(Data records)
****************************************
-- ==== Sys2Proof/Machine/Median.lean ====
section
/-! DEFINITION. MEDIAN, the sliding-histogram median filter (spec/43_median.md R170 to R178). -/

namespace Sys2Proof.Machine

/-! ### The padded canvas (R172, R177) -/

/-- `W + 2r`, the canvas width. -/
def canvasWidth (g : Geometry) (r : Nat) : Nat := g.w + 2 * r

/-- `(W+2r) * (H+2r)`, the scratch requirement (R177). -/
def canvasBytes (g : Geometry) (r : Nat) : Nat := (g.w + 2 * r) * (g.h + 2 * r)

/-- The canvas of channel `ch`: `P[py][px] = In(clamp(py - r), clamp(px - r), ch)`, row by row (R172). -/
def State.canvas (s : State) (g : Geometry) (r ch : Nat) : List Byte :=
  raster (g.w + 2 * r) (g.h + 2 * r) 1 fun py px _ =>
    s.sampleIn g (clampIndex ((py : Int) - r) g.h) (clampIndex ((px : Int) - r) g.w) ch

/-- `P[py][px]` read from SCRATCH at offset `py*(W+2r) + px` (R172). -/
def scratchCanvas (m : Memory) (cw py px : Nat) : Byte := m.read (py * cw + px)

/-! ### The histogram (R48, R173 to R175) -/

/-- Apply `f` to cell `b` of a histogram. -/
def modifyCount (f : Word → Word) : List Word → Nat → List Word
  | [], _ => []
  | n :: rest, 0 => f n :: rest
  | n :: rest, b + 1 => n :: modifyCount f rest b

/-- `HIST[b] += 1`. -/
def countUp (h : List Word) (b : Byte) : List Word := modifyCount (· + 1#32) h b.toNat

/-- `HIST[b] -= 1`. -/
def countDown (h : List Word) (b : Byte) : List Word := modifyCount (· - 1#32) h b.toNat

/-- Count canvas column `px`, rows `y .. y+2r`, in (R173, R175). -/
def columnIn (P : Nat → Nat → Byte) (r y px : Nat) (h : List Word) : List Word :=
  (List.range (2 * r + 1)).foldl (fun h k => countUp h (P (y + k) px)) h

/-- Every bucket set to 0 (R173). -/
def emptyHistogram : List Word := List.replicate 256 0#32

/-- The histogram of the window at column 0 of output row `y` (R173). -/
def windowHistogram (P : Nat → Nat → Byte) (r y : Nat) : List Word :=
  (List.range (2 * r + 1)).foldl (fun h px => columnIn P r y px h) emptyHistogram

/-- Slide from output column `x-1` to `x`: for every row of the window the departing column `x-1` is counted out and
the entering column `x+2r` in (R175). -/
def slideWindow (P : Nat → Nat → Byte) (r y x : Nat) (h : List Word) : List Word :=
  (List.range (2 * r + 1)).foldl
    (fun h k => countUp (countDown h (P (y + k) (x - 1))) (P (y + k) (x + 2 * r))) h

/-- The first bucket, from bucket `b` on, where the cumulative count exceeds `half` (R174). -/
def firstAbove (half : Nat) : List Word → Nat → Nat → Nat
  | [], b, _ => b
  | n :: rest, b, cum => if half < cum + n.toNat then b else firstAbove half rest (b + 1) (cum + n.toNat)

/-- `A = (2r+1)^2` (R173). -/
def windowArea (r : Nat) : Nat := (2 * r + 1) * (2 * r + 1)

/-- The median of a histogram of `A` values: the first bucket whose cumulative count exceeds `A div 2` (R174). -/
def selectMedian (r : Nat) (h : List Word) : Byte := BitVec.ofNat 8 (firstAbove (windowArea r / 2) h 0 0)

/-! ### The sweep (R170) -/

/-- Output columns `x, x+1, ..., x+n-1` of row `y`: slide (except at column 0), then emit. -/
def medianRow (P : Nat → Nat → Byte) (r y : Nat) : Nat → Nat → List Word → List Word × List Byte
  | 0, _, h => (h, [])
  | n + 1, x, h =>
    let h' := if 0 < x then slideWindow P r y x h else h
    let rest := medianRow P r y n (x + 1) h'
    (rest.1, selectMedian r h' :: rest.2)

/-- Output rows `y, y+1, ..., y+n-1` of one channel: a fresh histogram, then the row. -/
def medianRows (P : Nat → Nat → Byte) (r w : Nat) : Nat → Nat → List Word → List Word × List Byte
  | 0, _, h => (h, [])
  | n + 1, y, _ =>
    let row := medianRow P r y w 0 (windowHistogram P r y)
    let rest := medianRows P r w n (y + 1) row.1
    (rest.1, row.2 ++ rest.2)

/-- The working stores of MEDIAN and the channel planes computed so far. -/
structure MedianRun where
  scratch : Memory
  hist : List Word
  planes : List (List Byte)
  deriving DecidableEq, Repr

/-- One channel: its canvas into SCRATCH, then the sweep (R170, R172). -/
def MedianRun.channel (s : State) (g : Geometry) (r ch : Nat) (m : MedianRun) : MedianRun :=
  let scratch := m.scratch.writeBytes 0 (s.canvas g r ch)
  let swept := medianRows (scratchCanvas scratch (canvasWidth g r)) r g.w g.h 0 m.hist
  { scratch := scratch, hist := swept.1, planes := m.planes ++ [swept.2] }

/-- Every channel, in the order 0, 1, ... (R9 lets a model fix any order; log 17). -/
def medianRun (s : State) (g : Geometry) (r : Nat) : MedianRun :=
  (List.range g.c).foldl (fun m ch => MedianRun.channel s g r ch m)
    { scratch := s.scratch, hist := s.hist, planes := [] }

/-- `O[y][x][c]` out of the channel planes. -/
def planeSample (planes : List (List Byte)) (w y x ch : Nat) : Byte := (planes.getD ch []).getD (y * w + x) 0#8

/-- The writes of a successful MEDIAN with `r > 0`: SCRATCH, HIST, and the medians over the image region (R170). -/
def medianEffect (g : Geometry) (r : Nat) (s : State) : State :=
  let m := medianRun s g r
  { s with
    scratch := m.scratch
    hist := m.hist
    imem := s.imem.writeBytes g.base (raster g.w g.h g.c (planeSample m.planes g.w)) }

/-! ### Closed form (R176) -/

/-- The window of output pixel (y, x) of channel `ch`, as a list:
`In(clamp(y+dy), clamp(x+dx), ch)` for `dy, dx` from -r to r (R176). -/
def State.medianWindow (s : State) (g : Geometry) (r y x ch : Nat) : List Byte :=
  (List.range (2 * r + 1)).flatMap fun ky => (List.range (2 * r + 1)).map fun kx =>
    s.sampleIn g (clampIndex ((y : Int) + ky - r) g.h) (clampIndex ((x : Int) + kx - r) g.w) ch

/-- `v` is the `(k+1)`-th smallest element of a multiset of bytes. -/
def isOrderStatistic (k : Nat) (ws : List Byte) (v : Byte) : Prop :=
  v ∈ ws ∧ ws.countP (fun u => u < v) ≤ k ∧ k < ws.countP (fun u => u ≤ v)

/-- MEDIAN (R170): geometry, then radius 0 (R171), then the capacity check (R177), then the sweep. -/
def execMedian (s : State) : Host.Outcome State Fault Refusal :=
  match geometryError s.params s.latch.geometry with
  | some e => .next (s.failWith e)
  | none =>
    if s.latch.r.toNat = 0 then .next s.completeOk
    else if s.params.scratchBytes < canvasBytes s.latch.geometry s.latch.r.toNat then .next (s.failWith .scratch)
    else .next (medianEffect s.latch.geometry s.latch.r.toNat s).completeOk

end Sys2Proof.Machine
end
****************************************
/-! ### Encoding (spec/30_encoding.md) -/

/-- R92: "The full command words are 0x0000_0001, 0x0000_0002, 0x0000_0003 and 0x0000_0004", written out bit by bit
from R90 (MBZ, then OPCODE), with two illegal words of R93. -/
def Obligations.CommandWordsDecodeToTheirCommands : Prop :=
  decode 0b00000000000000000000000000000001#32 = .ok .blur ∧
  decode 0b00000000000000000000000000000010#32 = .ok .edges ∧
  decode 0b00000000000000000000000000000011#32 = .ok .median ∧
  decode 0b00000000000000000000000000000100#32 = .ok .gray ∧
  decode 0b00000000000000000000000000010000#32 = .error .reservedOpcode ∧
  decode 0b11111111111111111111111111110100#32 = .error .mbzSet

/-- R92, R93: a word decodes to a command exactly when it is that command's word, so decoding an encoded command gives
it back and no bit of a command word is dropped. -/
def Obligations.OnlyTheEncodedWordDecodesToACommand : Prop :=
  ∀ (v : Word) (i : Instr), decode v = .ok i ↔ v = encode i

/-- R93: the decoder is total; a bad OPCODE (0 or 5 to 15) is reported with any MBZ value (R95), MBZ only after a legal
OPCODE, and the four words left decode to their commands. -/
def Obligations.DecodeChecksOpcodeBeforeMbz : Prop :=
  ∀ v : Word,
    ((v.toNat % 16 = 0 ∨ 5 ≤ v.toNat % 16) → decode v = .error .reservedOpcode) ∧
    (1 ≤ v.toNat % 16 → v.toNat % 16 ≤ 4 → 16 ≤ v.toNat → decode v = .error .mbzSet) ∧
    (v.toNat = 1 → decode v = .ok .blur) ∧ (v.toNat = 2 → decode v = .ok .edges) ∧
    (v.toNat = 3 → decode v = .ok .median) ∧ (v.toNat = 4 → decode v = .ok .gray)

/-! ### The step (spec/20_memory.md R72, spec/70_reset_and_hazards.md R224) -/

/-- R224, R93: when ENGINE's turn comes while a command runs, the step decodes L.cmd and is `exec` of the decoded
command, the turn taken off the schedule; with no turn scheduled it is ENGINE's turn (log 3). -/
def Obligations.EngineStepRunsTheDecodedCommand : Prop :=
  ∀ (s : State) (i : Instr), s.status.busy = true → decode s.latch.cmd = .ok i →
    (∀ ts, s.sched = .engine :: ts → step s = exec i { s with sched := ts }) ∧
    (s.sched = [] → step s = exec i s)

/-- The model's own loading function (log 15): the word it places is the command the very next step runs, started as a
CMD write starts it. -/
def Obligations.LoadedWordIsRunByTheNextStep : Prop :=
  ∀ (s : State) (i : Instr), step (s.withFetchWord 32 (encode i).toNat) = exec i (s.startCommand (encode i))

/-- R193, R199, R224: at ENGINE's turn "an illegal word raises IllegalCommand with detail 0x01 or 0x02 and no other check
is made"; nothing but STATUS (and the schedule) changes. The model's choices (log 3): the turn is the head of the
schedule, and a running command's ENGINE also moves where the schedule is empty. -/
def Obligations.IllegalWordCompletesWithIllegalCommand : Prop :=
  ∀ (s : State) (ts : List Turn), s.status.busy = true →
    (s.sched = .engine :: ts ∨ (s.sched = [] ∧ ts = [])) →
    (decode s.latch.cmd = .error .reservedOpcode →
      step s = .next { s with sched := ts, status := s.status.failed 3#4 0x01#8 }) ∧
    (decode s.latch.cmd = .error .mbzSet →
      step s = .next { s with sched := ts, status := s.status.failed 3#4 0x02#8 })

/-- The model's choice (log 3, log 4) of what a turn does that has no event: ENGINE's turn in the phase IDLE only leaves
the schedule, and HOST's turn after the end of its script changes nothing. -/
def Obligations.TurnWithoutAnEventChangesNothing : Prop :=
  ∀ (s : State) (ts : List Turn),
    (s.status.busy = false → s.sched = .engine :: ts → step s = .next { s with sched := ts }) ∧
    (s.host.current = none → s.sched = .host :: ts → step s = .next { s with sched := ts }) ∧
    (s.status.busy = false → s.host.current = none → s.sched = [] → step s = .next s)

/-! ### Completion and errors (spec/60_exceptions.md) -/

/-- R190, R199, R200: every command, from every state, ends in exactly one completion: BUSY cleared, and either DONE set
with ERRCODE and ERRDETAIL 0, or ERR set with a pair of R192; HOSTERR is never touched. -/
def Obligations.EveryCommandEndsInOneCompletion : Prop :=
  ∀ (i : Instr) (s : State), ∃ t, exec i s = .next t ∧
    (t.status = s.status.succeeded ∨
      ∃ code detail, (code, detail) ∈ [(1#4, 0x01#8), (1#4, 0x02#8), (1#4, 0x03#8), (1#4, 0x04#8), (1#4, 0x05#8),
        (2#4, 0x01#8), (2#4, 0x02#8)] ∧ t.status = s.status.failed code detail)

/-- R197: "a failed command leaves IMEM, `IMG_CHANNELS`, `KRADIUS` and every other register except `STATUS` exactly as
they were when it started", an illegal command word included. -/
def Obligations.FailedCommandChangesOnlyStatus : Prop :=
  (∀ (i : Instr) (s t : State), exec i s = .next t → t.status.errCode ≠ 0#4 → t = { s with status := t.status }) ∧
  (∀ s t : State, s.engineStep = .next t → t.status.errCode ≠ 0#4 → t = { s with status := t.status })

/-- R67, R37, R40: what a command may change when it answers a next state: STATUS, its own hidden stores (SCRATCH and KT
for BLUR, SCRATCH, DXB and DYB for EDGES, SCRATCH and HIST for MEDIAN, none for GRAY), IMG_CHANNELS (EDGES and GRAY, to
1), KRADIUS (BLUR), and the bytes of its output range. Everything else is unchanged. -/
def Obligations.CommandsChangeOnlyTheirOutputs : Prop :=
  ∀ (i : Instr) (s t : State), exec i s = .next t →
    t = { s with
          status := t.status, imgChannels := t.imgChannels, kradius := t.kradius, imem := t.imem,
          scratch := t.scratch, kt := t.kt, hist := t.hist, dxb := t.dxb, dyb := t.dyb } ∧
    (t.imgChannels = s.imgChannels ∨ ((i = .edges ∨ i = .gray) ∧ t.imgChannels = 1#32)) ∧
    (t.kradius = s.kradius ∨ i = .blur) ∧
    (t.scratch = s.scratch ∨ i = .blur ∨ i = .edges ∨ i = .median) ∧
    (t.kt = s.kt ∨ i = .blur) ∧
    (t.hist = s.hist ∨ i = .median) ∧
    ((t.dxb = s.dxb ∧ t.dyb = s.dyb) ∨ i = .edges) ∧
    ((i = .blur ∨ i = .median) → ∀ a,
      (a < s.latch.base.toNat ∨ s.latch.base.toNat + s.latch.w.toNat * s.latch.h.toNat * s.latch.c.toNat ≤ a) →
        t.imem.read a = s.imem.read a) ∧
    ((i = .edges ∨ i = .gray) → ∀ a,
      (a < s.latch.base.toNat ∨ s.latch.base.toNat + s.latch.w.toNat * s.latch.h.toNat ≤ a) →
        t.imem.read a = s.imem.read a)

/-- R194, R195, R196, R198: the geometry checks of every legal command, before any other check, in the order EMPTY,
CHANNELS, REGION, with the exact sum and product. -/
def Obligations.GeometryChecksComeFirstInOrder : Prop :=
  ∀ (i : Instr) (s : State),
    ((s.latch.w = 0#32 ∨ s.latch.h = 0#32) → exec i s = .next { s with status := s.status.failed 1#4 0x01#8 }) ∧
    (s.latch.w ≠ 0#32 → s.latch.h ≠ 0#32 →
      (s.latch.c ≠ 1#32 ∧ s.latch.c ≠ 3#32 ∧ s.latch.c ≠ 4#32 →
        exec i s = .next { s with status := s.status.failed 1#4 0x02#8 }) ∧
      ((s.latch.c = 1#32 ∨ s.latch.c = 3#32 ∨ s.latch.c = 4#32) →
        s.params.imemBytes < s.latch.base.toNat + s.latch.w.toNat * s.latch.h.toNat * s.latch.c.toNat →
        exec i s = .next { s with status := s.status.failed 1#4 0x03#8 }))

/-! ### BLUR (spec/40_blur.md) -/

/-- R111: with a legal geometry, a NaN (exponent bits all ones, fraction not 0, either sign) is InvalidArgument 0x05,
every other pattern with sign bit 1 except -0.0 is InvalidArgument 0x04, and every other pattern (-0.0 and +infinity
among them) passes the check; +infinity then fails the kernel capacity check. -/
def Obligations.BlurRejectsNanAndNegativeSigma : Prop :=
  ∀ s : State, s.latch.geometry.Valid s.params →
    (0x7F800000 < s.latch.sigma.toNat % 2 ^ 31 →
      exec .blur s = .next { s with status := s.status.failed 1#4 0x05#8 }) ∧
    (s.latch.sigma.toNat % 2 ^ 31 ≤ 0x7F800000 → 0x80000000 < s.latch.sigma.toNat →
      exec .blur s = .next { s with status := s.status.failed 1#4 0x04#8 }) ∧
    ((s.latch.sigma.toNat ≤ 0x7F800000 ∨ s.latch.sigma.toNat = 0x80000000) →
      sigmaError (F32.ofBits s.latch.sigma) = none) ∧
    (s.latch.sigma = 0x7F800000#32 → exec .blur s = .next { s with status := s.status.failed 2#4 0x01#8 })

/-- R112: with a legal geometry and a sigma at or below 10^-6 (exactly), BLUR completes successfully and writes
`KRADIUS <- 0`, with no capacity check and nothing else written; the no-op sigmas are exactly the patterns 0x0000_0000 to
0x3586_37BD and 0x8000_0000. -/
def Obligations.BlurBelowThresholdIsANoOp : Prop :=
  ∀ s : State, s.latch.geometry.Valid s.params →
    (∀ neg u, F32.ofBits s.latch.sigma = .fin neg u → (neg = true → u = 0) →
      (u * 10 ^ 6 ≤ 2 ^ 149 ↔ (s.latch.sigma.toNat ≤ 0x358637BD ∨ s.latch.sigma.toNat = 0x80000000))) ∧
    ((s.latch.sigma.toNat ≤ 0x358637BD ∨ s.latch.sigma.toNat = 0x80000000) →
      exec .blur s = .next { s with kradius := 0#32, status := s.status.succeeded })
****************************************
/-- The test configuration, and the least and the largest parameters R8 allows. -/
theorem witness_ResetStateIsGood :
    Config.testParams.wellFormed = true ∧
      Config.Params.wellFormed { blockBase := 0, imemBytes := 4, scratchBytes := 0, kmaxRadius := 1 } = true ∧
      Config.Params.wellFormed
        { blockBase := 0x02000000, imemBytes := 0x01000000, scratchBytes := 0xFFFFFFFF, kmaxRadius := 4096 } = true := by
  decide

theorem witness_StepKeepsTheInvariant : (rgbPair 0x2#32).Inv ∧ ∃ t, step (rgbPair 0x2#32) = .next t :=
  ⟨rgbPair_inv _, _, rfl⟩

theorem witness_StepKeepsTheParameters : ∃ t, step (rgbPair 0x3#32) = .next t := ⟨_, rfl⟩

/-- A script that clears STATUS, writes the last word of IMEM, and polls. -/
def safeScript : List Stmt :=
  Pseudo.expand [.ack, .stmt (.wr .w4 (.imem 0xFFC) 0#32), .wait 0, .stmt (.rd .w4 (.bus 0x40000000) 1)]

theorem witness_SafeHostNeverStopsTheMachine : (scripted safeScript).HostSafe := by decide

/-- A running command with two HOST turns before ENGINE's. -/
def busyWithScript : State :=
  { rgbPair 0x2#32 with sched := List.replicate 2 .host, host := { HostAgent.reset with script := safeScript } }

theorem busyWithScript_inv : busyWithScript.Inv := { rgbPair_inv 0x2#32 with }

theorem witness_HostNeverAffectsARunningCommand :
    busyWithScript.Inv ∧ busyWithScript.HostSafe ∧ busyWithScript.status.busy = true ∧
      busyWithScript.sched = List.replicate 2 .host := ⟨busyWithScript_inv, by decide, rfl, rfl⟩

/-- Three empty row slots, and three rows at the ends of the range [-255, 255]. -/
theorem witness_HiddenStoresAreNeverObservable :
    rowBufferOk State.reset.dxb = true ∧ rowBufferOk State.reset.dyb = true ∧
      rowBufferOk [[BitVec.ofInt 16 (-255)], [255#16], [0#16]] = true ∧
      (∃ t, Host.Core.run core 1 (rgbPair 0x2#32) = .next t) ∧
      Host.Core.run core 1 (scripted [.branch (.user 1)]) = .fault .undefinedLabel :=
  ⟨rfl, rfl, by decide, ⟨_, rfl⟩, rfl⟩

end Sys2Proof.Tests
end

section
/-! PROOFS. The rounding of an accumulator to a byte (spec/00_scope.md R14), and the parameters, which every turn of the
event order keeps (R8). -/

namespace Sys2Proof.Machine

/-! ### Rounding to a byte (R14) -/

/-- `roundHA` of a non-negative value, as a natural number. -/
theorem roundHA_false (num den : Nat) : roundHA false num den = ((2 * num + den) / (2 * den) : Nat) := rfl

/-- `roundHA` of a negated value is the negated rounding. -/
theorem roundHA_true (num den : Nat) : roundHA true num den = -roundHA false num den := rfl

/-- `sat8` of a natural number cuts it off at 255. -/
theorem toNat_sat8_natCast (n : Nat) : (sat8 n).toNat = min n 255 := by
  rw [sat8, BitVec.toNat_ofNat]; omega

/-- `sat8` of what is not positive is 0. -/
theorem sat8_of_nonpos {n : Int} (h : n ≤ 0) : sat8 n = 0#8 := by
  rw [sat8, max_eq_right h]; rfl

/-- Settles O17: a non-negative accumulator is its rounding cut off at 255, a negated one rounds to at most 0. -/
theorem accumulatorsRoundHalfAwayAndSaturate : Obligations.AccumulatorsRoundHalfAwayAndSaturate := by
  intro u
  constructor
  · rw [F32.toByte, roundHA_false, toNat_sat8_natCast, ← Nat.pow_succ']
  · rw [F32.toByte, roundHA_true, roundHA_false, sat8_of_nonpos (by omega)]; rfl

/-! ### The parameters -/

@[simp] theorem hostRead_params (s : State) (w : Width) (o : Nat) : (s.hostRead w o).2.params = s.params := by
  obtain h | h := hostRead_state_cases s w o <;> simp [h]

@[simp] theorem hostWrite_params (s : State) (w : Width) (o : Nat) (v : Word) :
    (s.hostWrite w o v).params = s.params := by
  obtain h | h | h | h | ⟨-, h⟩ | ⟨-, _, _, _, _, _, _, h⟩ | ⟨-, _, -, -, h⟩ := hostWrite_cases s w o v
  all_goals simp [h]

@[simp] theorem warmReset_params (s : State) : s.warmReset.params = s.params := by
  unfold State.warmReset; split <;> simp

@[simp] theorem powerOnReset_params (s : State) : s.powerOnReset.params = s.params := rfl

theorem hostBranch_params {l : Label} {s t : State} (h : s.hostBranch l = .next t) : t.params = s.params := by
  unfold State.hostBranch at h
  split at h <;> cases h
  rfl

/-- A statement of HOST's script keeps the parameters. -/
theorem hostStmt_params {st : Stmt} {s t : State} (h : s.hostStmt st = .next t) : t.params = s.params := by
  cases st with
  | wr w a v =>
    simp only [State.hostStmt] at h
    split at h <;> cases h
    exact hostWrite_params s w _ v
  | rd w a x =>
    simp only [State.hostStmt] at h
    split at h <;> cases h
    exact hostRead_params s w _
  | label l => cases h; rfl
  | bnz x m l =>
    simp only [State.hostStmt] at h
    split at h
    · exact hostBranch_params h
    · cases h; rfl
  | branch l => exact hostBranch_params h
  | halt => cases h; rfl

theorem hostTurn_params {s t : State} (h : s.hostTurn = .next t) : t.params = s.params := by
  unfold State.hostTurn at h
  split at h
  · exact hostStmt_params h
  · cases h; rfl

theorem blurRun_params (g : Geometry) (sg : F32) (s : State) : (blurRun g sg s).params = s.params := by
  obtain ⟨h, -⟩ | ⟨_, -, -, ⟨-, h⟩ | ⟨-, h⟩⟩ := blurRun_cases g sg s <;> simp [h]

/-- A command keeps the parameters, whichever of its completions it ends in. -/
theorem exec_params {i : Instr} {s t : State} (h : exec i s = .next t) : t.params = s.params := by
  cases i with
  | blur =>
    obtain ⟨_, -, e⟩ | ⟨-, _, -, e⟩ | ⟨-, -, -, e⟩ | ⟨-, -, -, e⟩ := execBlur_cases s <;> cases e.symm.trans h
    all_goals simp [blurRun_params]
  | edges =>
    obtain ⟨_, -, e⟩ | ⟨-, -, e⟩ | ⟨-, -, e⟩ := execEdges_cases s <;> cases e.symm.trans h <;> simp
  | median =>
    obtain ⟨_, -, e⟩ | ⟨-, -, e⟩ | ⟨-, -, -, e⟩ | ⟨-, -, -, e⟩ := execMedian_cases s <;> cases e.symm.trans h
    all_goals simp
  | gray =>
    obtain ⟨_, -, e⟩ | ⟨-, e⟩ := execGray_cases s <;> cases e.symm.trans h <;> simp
****************************************
Aim of the task
Starting at the line above that contains "cases i with", write out each line exactly until the line that contains "obtain ⟨_, -, e⟩ | ⟨-, e⟩" has been written, and stop there.

Task response
  cases i with
  | blur =>
    obtain ⟨_, -, e⟩ | ⟨-, _, -, e⟩ | ⟨-, -, -, e⟩ | ⟨-, -, -, e⟩ := execBlur_cases s <;> cases e.symm.trans h
    all_goals simp [blurRun_params]
  | edges =>
    obtain ⟨_, -, e⟩ | ⟨-, -, e⟩ | ⟨-, -, e⟩ := execEdges_cases s <;> cases e.symm.trans h <;> simp
  | median =>
    obtain ⟨_, -, e⟩ | ⟨-, -, e⟩ | ⟨-, -, -, e⟩ | ⟨-, -, -, e⟩ := execMedian_cases s <;> cases e.symm.trans h
    all_goals simp
  | gray =>
    obtain ⟨_, -, e⟩ | ⟨-, e⟩ := execGray_cases s <;> cases e.symm.trans h <;> simp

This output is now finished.